Instructions for the task
Look below for the line holding "generalize c.toNat = k at hc ⊢" and the line holding "256 (R147). -/". Transcribe exactly those lines and all lines between them, nothing more.

[Data extracted from a collection]
BEGIN
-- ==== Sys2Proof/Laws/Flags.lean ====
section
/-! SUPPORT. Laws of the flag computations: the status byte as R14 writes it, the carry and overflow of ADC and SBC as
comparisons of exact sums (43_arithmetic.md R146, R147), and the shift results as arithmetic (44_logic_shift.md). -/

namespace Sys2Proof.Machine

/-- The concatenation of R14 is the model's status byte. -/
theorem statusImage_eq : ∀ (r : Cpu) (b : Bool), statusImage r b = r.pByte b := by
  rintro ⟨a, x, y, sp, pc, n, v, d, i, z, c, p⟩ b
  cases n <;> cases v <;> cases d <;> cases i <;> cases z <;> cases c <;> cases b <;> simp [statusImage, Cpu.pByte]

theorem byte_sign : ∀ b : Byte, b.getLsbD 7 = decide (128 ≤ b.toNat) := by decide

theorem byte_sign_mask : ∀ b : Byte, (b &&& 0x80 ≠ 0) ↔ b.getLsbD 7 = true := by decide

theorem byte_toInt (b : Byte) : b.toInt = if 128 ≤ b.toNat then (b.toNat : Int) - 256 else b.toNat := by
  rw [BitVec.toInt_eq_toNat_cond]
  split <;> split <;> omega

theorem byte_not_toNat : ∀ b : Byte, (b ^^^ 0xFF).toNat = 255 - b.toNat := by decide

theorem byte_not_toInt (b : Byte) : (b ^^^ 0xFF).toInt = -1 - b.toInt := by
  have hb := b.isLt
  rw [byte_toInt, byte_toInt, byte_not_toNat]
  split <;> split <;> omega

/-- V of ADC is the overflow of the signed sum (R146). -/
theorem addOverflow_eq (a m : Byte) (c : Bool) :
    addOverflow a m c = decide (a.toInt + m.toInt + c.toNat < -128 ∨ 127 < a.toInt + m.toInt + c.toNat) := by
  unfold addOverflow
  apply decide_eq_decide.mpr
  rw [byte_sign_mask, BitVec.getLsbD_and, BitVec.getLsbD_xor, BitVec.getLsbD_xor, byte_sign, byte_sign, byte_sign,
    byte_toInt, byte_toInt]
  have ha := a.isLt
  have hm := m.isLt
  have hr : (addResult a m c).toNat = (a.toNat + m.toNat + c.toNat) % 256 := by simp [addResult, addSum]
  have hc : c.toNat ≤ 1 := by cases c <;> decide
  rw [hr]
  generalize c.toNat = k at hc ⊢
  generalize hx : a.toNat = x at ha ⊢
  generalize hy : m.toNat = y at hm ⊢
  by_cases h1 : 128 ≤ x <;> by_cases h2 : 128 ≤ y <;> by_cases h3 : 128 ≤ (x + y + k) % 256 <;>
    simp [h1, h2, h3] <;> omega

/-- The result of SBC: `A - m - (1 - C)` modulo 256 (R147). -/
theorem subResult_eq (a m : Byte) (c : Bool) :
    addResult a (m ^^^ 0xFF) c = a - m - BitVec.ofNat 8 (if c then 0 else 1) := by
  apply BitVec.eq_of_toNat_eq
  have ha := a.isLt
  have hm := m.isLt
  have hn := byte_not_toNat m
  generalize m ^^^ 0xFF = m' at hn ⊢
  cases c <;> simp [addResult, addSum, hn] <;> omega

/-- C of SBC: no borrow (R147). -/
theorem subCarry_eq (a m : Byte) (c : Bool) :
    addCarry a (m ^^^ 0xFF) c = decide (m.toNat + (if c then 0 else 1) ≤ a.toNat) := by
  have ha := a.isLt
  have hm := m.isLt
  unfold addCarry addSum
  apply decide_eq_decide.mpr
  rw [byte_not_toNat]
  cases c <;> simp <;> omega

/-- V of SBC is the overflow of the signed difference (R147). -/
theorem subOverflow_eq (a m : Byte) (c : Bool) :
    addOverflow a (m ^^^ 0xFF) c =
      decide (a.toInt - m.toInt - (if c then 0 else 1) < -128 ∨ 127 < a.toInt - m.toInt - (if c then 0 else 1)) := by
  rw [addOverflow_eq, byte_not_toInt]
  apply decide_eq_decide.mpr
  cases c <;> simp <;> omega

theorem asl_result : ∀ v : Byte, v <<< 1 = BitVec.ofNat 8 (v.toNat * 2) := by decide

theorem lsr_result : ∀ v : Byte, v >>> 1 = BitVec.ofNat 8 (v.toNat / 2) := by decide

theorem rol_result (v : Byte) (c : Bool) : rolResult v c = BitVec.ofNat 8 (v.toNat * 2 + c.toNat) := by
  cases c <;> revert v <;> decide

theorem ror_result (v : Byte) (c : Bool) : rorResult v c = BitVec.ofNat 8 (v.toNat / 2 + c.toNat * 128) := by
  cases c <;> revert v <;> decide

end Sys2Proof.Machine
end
END
Exercise result
  generalize c.toNat = k at hc ⊢
  generalize hx : a.toNat = x at ha ⊢
  generalize hy : m.toNat = y at hm ⊢
  by_cases h1 : 128 ≤ x <;> by_cases h2 : 128 ≤ y <;> by_cases h3 : 128 ≤ (x + y + k) % 256 <;>
    simp [h1, h2, h3] <;> omega

/-- The result of SBC: `A - m - (1 - C)` modulo 256 (R147). -/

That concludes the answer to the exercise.